# Data for processing
● ● ●

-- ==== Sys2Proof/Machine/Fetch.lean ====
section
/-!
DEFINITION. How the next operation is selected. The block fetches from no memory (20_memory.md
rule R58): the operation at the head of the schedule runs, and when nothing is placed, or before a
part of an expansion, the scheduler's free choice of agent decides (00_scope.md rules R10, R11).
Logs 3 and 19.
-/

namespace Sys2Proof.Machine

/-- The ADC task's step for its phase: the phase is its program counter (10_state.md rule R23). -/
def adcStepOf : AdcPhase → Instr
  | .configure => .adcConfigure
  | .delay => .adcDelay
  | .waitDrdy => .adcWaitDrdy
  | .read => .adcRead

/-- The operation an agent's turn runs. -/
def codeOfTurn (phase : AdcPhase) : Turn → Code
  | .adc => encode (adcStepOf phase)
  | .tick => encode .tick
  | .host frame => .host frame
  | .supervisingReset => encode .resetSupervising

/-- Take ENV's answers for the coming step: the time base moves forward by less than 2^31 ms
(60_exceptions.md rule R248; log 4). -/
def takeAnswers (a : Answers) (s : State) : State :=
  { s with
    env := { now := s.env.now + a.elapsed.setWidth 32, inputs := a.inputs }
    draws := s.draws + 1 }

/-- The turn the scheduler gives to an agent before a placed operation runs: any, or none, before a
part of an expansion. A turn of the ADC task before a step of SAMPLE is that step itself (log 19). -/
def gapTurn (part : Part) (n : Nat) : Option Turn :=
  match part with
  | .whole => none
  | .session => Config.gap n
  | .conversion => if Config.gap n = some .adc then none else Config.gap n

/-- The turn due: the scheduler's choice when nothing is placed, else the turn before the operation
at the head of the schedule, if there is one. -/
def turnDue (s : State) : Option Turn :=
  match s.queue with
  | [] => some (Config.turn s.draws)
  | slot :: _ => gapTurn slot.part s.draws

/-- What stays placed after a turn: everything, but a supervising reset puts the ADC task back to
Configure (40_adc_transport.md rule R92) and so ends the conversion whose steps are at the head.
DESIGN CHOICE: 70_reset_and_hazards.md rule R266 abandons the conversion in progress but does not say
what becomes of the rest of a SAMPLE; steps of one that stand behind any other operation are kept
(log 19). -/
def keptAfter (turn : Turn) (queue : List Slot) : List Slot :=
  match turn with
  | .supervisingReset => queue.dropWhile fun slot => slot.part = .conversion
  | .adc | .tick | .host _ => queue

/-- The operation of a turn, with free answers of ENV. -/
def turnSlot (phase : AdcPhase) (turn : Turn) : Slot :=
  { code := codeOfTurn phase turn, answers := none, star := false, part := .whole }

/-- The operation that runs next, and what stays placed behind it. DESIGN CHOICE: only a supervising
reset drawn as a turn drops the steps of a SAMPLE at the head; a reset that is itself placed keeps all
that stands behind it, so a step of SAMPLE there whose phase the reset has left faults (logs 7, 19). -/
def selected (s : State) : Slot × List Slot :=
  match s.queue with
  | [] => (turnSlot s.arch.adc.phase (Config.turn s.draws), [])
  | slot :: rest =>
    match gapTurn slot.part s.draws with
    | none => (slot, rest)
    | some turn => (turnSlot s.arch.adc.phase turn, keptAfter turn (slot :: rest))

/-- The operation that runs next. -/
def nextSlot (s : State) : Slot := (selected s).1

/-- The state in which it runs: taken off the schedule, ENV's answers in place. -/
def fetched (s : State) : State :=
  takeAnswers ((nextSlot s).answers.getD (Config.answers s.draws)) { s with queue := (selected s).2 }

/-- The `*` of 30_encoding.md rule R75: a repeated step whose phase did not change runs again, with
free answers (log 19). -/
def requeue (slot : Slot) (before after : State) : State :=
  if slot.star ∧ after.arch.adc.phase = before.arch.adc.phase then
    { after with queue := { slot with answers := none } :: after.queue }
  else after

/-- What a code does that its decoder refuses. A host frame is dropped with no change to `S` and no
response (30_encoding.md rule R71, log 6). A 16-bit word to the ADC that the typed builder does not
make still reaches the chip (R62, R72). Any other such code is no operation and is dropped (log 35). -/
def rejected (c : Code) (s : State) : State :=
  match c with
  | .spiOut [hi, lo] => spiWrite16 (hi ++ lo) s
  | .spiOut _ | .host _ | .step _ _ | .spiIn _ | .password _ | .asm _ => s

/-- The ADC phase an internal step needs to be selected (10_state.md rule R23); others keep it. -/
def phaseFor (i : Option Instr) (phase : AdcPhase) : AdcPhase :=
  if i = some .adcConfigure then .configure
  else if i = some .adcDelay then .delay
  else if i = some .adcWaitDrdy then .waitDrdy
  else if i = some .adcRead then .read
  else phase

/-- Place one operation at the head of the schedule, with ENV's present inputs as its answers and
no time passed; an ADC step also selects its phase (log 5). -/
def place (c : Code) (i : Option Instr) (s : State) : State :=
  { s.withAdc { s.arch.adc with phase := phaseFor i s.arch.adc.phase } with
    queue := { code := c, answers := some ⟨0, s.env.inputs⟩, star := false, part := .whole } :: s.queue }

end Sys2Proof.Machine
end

● ● ●

# Task item
A single number is the whole answer here: how many lines of the material include "adcStepOf" as a word or string?

# Expected output
2